On September 11, the SEC announced charges against FliK and CoinSpark, as well as five individuals associated with the two companies.  The charges stem from two fraudulent ICOs (FliK and CoinSpark) held in 2017.

With 2020 being a disaster in many ways, it is easy to develop a short term memory of past years.  Unfortunately for the bad actors that took part in past fraudulent ICOs, the Securities and Exchange Commission (SEC) remembers.

SEC Charges

The charges surrounding these two ICOs are various.  Not only did the events represent the illegal sale and distribution of securities, but they were rife with other fraudulent activity.
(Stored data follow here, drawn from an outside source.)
/-- The ACTIVE slot of the zone ends ZONE_BLOCKED at once: its axis rests and the grant is released. -/
theorem flush_slot_active {s : State} {z : ZoneId} {i : SlotId} (hg : GrantInv s)
    (hi : flushes s z i = true) (ha : (s.slot i).state = .active) :
    (flush z s).slot i = endedRecord .zoneBlocked none (withLastMove s (s.slot i))
      ∧ (flush z s).arb.holder = none ∧ (flush z s).se = (dropStroke s).se := by
  obtain ⟨hgrant, -⟩ := hg
  have hh : s.arb.holder = some i := (hgrant i).mpr (.inl ha)
  have hlone (j : SlotId) (hj : j ≠ i) : (s.slot j).state ≠ .active ∧ s.arb.holder ≠ some j := by
    refine ⟨fun hja => ?_, fun hjh => ?_⟩
    · have hjh := (hgrant j).mpr (.inl hja)
      exact hj (Option.some.inj (hjh.symm.trans hh))
    · exact hj (Option.some.inj (hjh.symm.trans hh))
  obtain ⟨before, after, hsplit, hb, hafter, hne⟩ := allSlots_split i
  have hnodup : (before ++ i :: after).Nodup := hsplit ▸ by decide
  obtain ⟨hbn, hian, -⟩ := List.nodup_append.mp hnodup
  obtain ⟨harb, hse⟩ := foldl_flushOne_beside z (l := before) (s := s)
    (fun j hj => hlone j (hne j (.inl hj))) hbn
  have hslot := foldl_slot_of_notMem (flushOne_ne z) hb s
  have hkeeps := Keeps.foldl (fun s i => flushOne_keeps z s i) before s
  have hothers (j : SlotId) (hj : j ∈ after) : (before.foldl (flushOne z) s).slot j = s.slot j := by
    refine foldl_slot_of_notMem (flushOne_ne z) (fun hjb => ?_) s
    exact (List.nodup_append.mp hnodup).2.2 j hjb j (List.mem_cons_of_mem _ hj) rfl
  have hall : flush z s = after.foldl (flushOne z) (flushOne z (before.foldl (flushOne z) s) i) := by
    rw [flush, hsplit, List.foldl_append, List.foldl_cons]
  rw [hall]
  generalize before.foldl (flushOne z) s = v at *
  have hone : flushOne z v i = seqEnd i .zoneBlocked none (dropStroke v) := by
    rw [flushOne, if_pos (by rw [flushes_congr hslot hkeeps.cfg]; exact hi),
      if_pos (by rw [hslot]; exact ha), strokeEnds_cause (e := .zoneBlocked) nofun rfl]
    rfl
  have hvh : v.arb.holder = some i := by rw [harb]; exact hh
  have hafterState (j : SlotId) (hj : j ∈ after) :
      ((flushOne z v i).slot j).state ≠ .active ∧ (flushOne z v i).arb.holder ≠ some j := by
    have hji := hne j (.inr hj)
    rw [flushOne_ne z v i j hji, hothers j hj, hone, seqEnd_arb, dropStroke_holder, hvh]
    exact ⟨(hlone j hji).1, by simp⟩
  obtain ⟨harb', hse'⟩ := foldl_flushOne_beside z hafterState (List.nodup_cons.mp hian).2
  refine ⟨?_, ?_, ?_⟩
  · rw [foldl_slot_of_notMem (flushOne_ne z) hafter, hone, seqEnd_slot_same,
      endingSlot_dropStroke hvh, hslot, withLastMove_congr hkeeps.sensors]
  · rw [harb', hone, seqEnd_arb, dropStroke_holder, hvh]
    simp
  · rw [hse', hone, seqEnd_se]
    cases hk : s.se.stroke with
    | none => rw [dropStroke_none hk, dropStroke_none (by rw [hse]; exact hk), hse]
    | some k => rw [dropStroke_some hk, dropStroke_some (by rw [hse]; exact hk), hse]

/-! ## Block Zone (R54) -/

section Requests
variable {src : Sender} {n : Byte} {s : State}

@[simp] theorem blockJudged_requestTaken (src : Sender) (s : State) (st : StationId) (n : Byte) :
    blockJudged (requestTaken src s) st n = blockJudged s st n := by simp [blockJudged]

@[simp] theorem unblockJudged_requestTaken (src : Sender) (s : State) (st : StationId) (n : Byte) :
    unblockJudged (requestTaken src s) st n = unblockJudged s st n := by simp [unblockJudged]

theorem exec_blockZone_refused (h : Reaches src s) {code : Code}
    (hj : blockJudged s (senderStation src) n = .inl code) :
    exec (.blockZone src n) s = .next (answered src 8 code .none s) := by
  rw [exec_blockZone, viaLink_answered h (f := takeBlockZone n) (k := 8) (c := code)]
  simp only [takeBlockZone, blockJudged_requestTaken, hj]
  rfl

/-- The state in which the blocks of a zone have been replaced and the sender is answered. -/
def blocksAnswered (src : Sender) (kind : Byte) (z : ZoneId) (b : ZoneBlocks) (s : State) : State :=
  answer (senderStation src) kind .ok (.zone z b.state (blockerCount b.set))
    { requestTaken src s with zt := { s.zt with blocks := upd s.zt.blocks z fun _ => b } }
  • Illegal sale and distribution of unregistered securities
  • Misrepresentation
  • Appropriating and misusing investor funds
  • Market manipulation

As a result of these charges, all parties have opted for a settlement with the SEC – each of which consists of restrictions on future market participation, along with fines that range from $25,000 – $75,000 USD.

Naming Names

The aforementioned charges are particularly noteworthy, due to the names attached to these projects.  Of the 5 individuals charged, two are well-known celebrities.

Clifford ‘T.I.’ Harris – T.I. is a rapper/actor that not only promoted, and sold FLiK tokens, but also misrepresented himself as a co-owner of the project.

Ryan Felton – Primarily a film producer, Ryan Felton was the main orchestrator behind both illegal securities offerings. The SEC took the time to comment specifically on his actions, stating, “The federal securities laws provide the same protections to investors in digital asset securities as they do to investors in more traditional forms of securities…as alleged in the SEC’s complaint, Felton victimized investors through material misrepresentations, misappropriation of their funds, and manipulative trading.”

Off the Hook?

If there is one individual that may yet rest easy, and be happy with the conclusion of this saga, it would be Kevin Hart.

When the SEC first began investigating the actions of those affiliated with FLIK, Kevin Hart was among those named.  Fortunately for the superstar actor/comedian, recent developments indicate that there have been difficulties proving his involvement.

For the time being, there was no mention of Kevin Hart in the SEC’s most recent communication.

Securities and Exchange Commission (SEC)

Founded in 1934, the SEC is a United States regulatory body.  Its purpose is to foster fair and transparent markets, through the creation and enforcement of regulations pertaining to assets deemed securities.

Chairman, Jay Clayton, currently oversees operations at the SEC.

In Other News

When looking at some of the other high-profile cases to be settled with the SEC, news of FLiK and CoinSpark seems relatively minor.  Despite this, when looking at the big picture it becomes clear that no ICOs are safe from enforcement actions by the SEC.  These smaller cases discussed today are simply the latest in a long line of similar instances.

By not letting anyone ‘off the hook’, the SEC is sending a clear message moving forward that the blockchain industry needs to remain mindful of existing securities regulations, and that companies will be held accountable for their actions.